Stored data
/---
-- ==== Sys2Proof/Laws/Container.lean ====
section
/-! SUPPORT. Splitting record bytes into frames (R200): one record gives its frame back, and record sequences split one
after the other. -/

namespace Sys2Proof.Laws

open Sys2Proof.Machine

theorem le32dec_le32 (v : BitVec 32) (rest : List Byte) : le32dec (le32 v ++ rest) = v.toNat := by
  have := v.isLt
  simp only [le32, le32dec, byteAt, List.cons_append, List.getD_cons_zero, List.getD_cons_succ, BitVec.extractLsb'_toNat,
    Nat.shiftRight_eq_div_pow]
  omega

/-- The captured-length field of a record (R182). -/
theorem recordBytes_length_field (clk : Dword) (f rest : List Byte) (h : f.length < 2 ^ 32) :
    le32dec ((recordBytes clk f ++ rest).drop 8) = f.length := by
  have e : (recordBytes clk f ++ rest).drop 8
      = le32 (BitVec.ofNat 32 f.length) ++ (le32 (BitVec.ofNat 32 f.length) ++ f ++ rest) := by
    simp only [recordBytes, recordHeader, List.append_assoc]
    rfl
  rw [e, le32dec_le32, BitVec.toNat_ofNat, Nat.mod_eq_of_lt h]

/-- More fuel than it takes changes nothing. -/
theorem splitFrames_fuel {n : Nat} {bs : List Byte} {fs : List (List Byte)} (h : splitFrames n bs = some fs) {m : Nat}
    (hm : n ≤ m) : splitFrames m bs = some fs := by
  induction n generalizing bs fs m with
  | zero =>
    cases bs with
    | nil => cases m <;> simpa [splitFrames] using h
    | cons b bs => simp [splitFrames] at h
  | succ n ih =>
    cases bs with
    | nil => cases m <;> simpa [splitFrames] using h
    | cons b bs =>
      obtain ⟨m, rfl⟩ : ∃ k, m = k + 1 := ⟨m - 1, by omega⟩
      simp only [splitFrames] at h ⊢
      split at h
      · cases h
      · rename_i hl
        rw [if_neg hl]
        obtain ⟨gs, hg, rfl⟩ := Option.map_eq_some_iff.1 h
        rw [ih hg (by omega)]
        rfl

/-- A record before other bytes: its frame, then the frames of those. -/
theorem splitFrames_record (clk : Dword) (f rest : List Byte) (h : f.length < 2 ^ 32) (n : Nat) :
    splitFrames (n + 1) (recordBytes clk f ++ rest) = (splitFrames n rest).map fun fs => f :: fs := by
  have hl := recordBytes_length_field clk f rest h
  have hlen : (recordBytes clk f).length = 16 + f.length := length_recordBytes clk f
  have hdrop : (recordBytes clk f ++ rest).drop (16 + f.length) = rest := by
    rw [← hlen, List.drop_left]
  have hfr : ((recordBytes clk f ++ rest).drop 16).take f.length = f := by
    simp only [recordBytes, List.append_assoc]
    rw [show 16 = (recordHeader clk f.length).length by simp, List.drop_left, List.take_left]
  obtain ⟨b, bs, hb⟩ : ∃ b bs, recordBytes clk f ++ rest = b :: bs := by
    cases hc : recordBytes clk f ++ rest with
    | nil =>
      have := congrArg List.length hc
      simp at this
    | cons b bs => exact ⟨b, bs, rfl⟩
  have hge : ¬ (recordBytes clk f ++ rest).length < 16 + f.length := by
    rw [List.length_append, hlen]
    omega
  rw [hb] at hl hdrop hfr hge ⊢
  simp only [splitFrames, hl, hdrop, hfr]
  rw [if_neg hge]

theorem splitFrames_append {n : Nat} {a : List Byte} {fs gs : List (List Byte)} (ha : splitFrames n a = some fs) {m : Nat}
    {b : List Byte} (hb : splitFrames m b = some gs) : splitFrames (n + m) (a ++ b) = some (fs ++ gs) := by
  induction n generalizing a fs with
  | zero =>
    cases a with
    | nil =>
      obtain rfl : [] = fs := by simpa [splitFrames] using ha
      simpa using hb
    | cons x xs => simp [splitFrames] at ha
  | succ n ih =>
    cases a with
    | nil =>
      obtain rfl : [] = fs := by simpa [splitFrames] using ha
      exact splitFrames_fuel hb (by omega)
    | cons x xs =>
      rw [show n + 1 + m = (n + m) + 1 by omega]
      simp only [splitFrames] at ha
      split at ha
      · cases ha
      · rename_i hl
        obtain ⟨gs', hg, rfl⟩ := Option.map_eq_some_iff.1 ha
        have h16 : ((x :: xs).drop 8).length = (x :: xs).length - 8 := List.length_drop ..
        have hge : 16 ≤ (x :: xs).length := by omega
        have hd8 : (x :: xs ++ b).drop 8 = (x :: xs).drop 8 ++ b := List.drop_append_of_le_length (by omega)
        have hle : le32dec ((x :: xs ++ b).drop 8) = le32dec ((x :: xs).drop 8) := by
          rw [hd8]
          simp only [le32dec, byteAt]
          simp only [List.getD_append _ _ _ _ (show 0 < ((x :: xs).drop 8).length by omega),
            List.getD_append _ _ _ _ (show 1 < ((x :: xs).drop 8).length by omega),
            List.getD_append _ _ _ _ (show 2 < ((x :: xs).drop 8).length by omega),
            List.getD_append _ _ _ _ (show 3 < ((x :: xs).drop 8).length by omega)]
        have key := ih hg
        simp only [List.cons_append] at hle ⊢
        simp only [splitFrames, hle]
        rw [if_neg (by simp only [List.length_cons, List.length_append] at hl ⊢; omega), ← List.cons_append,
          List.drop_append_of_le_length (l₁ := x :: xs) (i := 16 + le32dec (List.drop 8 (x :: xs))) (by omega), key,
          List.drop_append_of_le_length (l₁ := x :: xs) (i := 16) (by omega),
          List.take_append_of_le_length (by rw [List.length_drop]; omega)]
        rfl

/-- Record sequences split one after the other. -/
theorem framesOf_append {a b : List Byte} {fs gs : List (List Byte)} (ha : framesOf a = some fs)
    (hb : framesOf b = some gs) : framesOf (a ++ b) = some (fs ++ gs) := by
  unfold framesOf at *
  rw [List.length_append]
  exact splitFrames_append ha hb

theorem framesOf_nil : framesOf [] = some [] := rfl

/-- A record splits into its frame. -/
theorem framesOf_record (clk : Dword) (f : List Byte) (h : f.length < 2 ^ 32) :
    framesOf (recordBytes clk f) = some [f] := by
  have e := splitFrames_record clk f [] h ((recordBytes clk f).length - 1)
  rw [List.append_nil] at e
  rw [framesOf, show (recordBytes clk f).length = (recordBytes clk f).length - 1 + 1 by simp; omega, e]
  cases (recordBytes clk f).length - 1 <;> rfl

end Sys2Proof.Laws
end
\---
Directions for this task
Using the records above, filter out every line that lacks the string "with" and copy the rest.

Task response
  induction n generalizing bs fs m with
    cases bs with
    cases bs with
    cases hc : recordBytes clk f ++ rest with
  induction n generalizing a fs with
    cases a with
    cases a with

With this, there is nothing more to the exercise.